La messagerie SMS continue elle aussi de perdre du terrain face aux applications de messagerie instantanée. Le nombre de messages envoyés a chuté de 16,46% sur un an pour s’établir à 1,54 milliard d’unités en 2025, une baisse largement attribuée à la généralisation d’applications telles que WhatsApp.
Parallèlement, la mobilité des consommateurs sur le marché s’intensifie. La portabilité des numéros mobiles a enregistré une progression notable l’an dernier. À la fin de 2025, plus de 1,61 million de numéros avaient été portés d’un opérateur à un autre, soit une hausse de 9,5% par rapport à l’année précédente.
L’écosystème numérique national poursuit également sa structuration à travers le développement des ressources Internet. En 2025, plus de 38.500 nouveaux noms de domaine en «.ma» ont été enregistrés, contre près de 34.000 en 2024. Le parc total approche désormais les 134.000 noms de domaine, ce qui correspond à une croissance annuelle d’environ 8%.

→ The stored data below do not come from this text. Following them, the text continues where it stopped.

-- ==== Sys2Proof/WellFormed.lean ====
section
/-!
DEFINITION. Well-formed instructions: every operand within the field and the codes that the encoding gives it (R39 to
R49), which is what decoding delivers and what encoding keeps. Operand limits that depend on the group (R52) and the
access of system registers (R50) are checked by the meanings. An event has no encoding and is well formed.
-/

namespace Sys2Proof

open Machine

/-- The hint byte of a one-word format. -/
def hintOk : Option Nat → Bool
  | none => true
  | some h => decide (h < 256)

/-- A signed field of n bits, or a 64-bit literal. -/
def offOk (n : Nat) : Off → Bool
  | .small k => decide (-(2 ^ (n - 1) : Int) ≤ k) && decide (k < 2 ^ (n - 1))
  | .lit x => decide (x < 2 ^ 64)

/-- A scalar register or a 64-bit literal. -/
def regLitOk : RegLit → Bool
  | .reg r => decide (r < 64)
  | .lit x => decide (x < 2 ^ 64)

/-- A literal keeps within n bits. -/
def litBelow (n : Nat) : RegLit → Bool
  | .reg _ => true
  | .lit x => decide (x < 2 ^ n)

/-- Operand b of an element of w bits (R43, R160). -/
def vopOk (w : Nat) : VOp → Bool
  | .vec r => decide (r < 256) && (w != 64 || r % 2 == 0)
  | .scalar r => decide (r < 64) && w != 64
  | .imm x => decide (x < 2 ^ 32) && (decide (32 ≤ w) || decide (x < 2 ^ w))

/-- 64-bit operands name even registers (R63). -/
def evens (ty : Ty) (rs : List Nat) : Bool := ty.width != 64 || rs.all fun r => r % 2 == 0

/-- The address of a format L form (R187). -/
def addrOk (a : Addr) : Bool := (if a.scalar then decide (a.base < 64) else decide (a.base < 256)) && offOk 16 a.off

/-- A signed 32-bit offset. -/
def off32 (k : Int) : Bool := decide (-(2 ^ 31 : Int) ≤ k) && decide (k < 2 ^ 31)

/-- An order the form takes; a plain access has scope code 0 and no CRIT (R194). -/
def syncOk (p : MemOrd → Bool) (o : Sync) : Bool :=
  p o.ord && (o.ord != .plain || (o.scope == .lane && !o.crit))

/-- The source of MSTAT (R229). -/
def statOk : StatSrc → Bool
  | .base sa => decide (sa < 64)
  | .ring r sb => decide (r < 64) && decide (sb < 64)
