/-- The flits of Kazvel (R211, R244, R287, R359, R360, R362, R365): a read request is answered with the bytes of the home die, which
an update changes there; an element of an add-on-store tile waits for the others; a write
is applied and acknowledged; read data reaches the requester, the read buffer and peer memory; an idle flit only
counts; a flit with a bad CRC asks for a replay, which sends again what was kept, and more than 16 of them within 1,100 cycles
send the port to training; a collective flit adds its elements or says that a rank is lost, unless the collective is over. A flit that is out of sequence is
dropped, and one from another chip is a violation (R396). Pradan carries the host's answers likewise. The payload layouts and
the drop are the model's (log 26, log 52). -/
def Sys2Proof.Claims.FlitsArrive : Prop := ∀ (s : State) (k : Nat) (f : Flit) (a : Asked),
  let pa := payloadAt f 0 8 % 2 ^ 39
  let n := min 128 (payloadAt f 8 8)
  let dst := f.src
  let first := fun (kind : AskKind) => kind = a.kind ∧ a ∈ (s.port k).asked ∧ a.seq = payloadAt f 0 4 ∧
    ∀ b ∈ (s.port k).asked, b.seq = a.seq → b = a
  (Taken s k 1 f → f.len ≤ 16 → ∀ die, physKind pa = .hbm die → Clean s die pa n →
    Completes (.readRequest k f) s fun t => NextIn s t k ∧ t.dies = s.dies ∧
      Sent s t k dst 2 (answerTo f 0 ++ Sparse.getRange 0 (s.die die).mem pa n)) ∧
  (Taken s k 1 f → f.len = 26 → ∀ die op ty, physKind pa = .hbm die → Clean s die pa n → n = ty.bytes → ty.isAtomic = true →
    payloadAt f 16 1 = Comb.code op → payloadAt f 17 1 = ty.code → payloadAt f 18 8 < 2 ^ (8 * n) → Numbered s → die < 8 →
    let x := payloadAt f 18 8
    let old := ofBytes (Sparse.getRange 0 (s.die die).mem pa n)
    let combined := match op with
      | .xchg => x
      | .add => if ty = .f32 then combineOf .add .f32 old x else (old + x) % 2 ^ ty.width
      | _ => combineOf op ty old x
    s.homeReady die die [] pa n = true →
    Completes (.readRequest k f) s fun t => NextIn s t k ∧
      Sent s t k dst 2 (answerTo f 0 ++ Sparse.getRange 0 (s.die die).mem pa n) ∧
      Sparse.getRange 0 (t.die die).mem pa n = bytesOf n combined) ∧
  (Taken s k 1 f → 30 ≤ f.len → payloadAt f 16 1 = 255 → (∃ ty, payloadAt f 17 1 = Sys2Proof.Ty.code ty) →
    (s.port k).tile.length + 1 < payloadAt f 26 4 →
    Completes (.readRequest k f) s fun t => NextIn s t k ∧ t.dies = s.dies ∧ (t.port k).tile = (s.port k).tile ++ [f] ∧
      (t.port k).queue = (s.port k).queue) ∧
  (Taken s k 3 f → ∀ die, physKind pa = .hbm die → Numbered s → die < 8 →
    Completes (.write k f) s fun t => NextIn s t k ∧ Sent s t k dst 4 (answerTo f 0) ∧
      (let data := (f.payload.take f.len).drop 8
       Sparse.getRange 0 (t.die die).mem pa data.length = data)) ∧
  (Taken s k 2 f → first .read →
    Completes (.readData k f) s fun t => (t.port k).asked = (s.port k).asked.erase a ∧ NextIn s t k ∧
      ∀ i, i < min a.len (f.len - 8) → i + 8 < f.payload.length →
        Sparse.get 0 t.peerMem (a.pa + i) = f.payload.getD (8 + i) 0 ∧
        ∀ o, (s.group a.gid).op? a.id = some o → ∃ o', (t.group a.gid).op? a.id = some o' ∧
          Sparse.get none o'.got (a.pa + i) = some (f.payload.getD (8 + i) 0)) ∧
  (Taken s k 4 f → first .write ∨ first .coll ∨ first .signal →
    Completes (.acknowledgement k f) s fun t => (t.port k).asked = (s.port k).asked.erase a ∧ NextIn s t k ∧
      t.dies = s.dies ∧ t.peerMem = s.peerMem) ∧
  ((s.port 16).usable = true → k = 16 → f.len ≤ 240 → f.seq = (s.port 16).seqIn →
    (f.kind = 2 → first .read → Completes (.readData k f) s fun t => (t.port k).asked = (s.port k).asked.erase a ∧ NextIn s t k) ∧
    (f.kind = 4 → first .write →
      Completes (.acknowledgement k f) s fun t => (t.port k).asked = (s.port k).asked.erase a ∧ NextIn s t k) ∧
    (f.kind = 1 → exec (.readRequest k f) s = .next s)) ∧
  (Taken s k 5 f → payloadAt f 10 2 = 0 →
    let ctx := payloadAt f 0 2
    let g := payloadAt f 2 2
    let no := payloadAt f 4 4
    Completes (.collective k f) s fun t => NextIn s t k ∧ Sent s t k dst 4 (answerTo f 0) ∧
      (s.collOver ctx g no = false → ∃ c ∈ t.colls, c.ctx = ctx ∧ c.group = g ∧ c.no = no ∧ payloadAt f 8 2 ∈ c.joined) ∧
      (s.collOver ctx g no = true → t.colls = s.colls)) ∧
  (Taken s k 5 f → payloadAt f 10 2 = 4 → s.collOver (payloadAt f 0 2) (payloadAt f 2 2) (payloadAt f 4 4) = false →
    Completes (.collective k f) s fun t => NextIn s t k ∧ Sent s t k dst 4 (answerTo f 0) ∧
      ∃ c ∈ t.colls, c.ctx = payloadAt f 0 2 ∧ c.group = payloadAt f 2 2 ∧ c.no = payloadAt f 4 4 ∧
        payloadAt f 8 2 ∈ c.lost) ∧
  (Taken s k 0 f → Completes (.idleFlit k f) s fun t => t = { s with ports := t.ports } ∧ NextIn s t k ∧
    (∀ j, j ≠ k → t.port j = s.port j)) ∧
  ((s.port k).usable = true → k < 17 → Completes (.badCrcFlit k f) s fun t =>
    Sent s t k (s.port k).peer 7 (bytesOf 4 (s.port k).seqIn) ∧ (t.port k).seqIn = (s.port k).seqIn) ∧
  (Taken s k 7 f →
    let kept := (s.port k).sent.dropWhile fun x => decide (x.seq ≠ payloadAt f 0 4)
    let recent := ((s.port k).replayTimes.filter fun x => decide (s.clock < x + 1100)).length + 1
    (recent ≤ 16 → Completes (.replayRequest k f) s fun t => NextIn s t k ∧ (t.port k).state = (s.port k).state ∧
      (t.port k).sent = kept ∧ (t.port k).queue = (s.port k).queue ++ kept) ∧
    (16 < recent → Completes (.replayRequest k f) s fun t => (t.port k).state = .training ∧ LinkLost s t k ∧
      ∀ c, k ∉ Sparse.get [] t.routes c)) ∧
  ((s.port k).usable = true → k < 16 → f.len ≤ 240 → f.kind = 1 → f.len ≤ 16 →
    (f.src = (s.port k).peer → f.seq ≠ (s.port k).seqIn → exec (.readRequest k f) s = .next s) ∧
    (f.src ≠ (s.port k).peer → Completes (.readRequest k f) s fun t =>
      Fenced t k ∧ Master.port k ∈ t.frozen ∧ Notice.violation (.port k) ∈ t.notices))

/-- Host writes, violations and their end (R288, R396): the host writes host memory, and device memory as a write that die 0
originates; a violation freezes its master, faults the contexts in it that are resident or being switched out, and no others, and
tells the host driver; Indigo's release ends the freeze (contexts that have faulted,
log 47), and a port that is released is down. Host memory is part of the state (log 3). -/
def Sys2Proof.Claims.HostAndViolations : Prop := ∀ (s : State) (pa core k : Nat) (bytes : List Byte),
  (s.bringUp = .ready → physKind pa = .host → pa < 2 ^ 49 → Completes (.hostWrite pa bytes) s fun t =>
    t = { s with hostMem := t.hostMem } ∧ Sparse.getRange 0 t.hostMem pa bytes.length = bytes ∧
    ∀ a, ¬ (pa ≤ a ∧ a < pa + bytes.length) → Sparse.get 0 t.hostMem a = Sparse.get 0 s.hostMem a) ∧
  (s.bringUp = .ready → (∃ die, physKind pa = .hbm die) → pa < 2 ^ 49 → Numbered s →
    (s.hostUp = true → Completes (.hostWrite pa bytes) s fun t => t = { s with dies := t.dies, nextSeq := s.nextSeq + 1 } ∧
      Sparse.getRange 0 (t.die 0).mem pa bytes.length = bytes) ∧
    (s.hostUp = false → exec (.hostWrite pa bytes) s = .next s)) ∧
  (s.bringUp ≠ .ready → exec (.hostWrite pa bytes) s = .next s) ∧
  Completes (.violation (.core core)) s (fun t => Master.core core ∈ t.frozen ∧
    t.notices.length ≥ s.notices.length + 1 ∧ Notice.violation (.core core) ∈ t.notices ∧
    (∀ c ∈ s.usersOf (.core core), (s.context c).state = .resident ∨ (s.context c).state = .switching →
      (t.context c).state = .faulted) ∧
    ∀ c, (s.context c).state ≠ .resident → (s.context c).state ≠ .switching → t.context c = s.context c) ∧
  ((s.port k).usable = false → Completes (.violation (.port k)) s fun t => t.port k = s.port k ∧ t.routes = s.routes) ∧
  ((s.port k).usable = true → Completes (.violation (.port k)) s fun t => Fenced t k ∧ Master.port k ∈ t.frozen) ∧
  (s.bringUp = .ready →
    (Master.core core ∈ s.frozen → (∀ c ∈ s.usersOf (.core core), (s.context c).state ≠ .faulted) →
      Completes (.masterRelease (.core core)) s fun t => t = { s with frozen := t.frozen } ∧ Master.core core ∉ t.frozen) ∧
    (Master.core core ∉ s.frozen → exec (.masterRelease (.core core)) s = .next s) ∧
    (Master.port k ∈ s.frozen → (s.port k).asked = [] → Completes (.masterRelease (.port k)) s fun t =>
      t.port k = Port.down ∧ Master.port k ∉ t.frozen ∧ ∀ m, m ≠ .port k → (m ∈ t.frozen ↔ m ∈ s.frozen)))

/-! ## Display heads -/

namespace Sys2Proof.Claims

/-- Only the record of a head has changed. -/
def OnlyHead (s t : State) (head : Nat) : Prop := t = { s with heads := t.heads } ∧ ∀ k, k ≠ head → t.head k = s.head k

end Sys2Proof.Claims

open Sys2Proof.Claims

Sur le plan des infrastructures numériques, le Maroc confirme sa position importante dans l’allocation des adresses IP sur le continent. Le Royaume détient 11% des plages d’adresses IPv4 attribuées dans la région Afrique et Océan Indien. À la fin de 2025, le pays comptait 12,27 millions d’adresses IPv4 allouées par Afrinic, ce qui en fait le troisième plus grand utilisateur d’adresses IPv4 en Afrique. Le taux d’utilisation atteint 96,4%, signe d’une forte pression sur ces ressources devenues rares.
Concernant la transition vers le protocole IPv6, l’ANRT indique que 81% des adresses allouées au Maroc ont déjà été effectivement attribuées à la fin de l’année. Par ailleurs, trois nouvelles plages d’adresses IPv4 ont été attribuées au pays par Afrinic en 2025, portant à 1.792 le nombre total des nouvelles adresses obtenues au cours de l’année.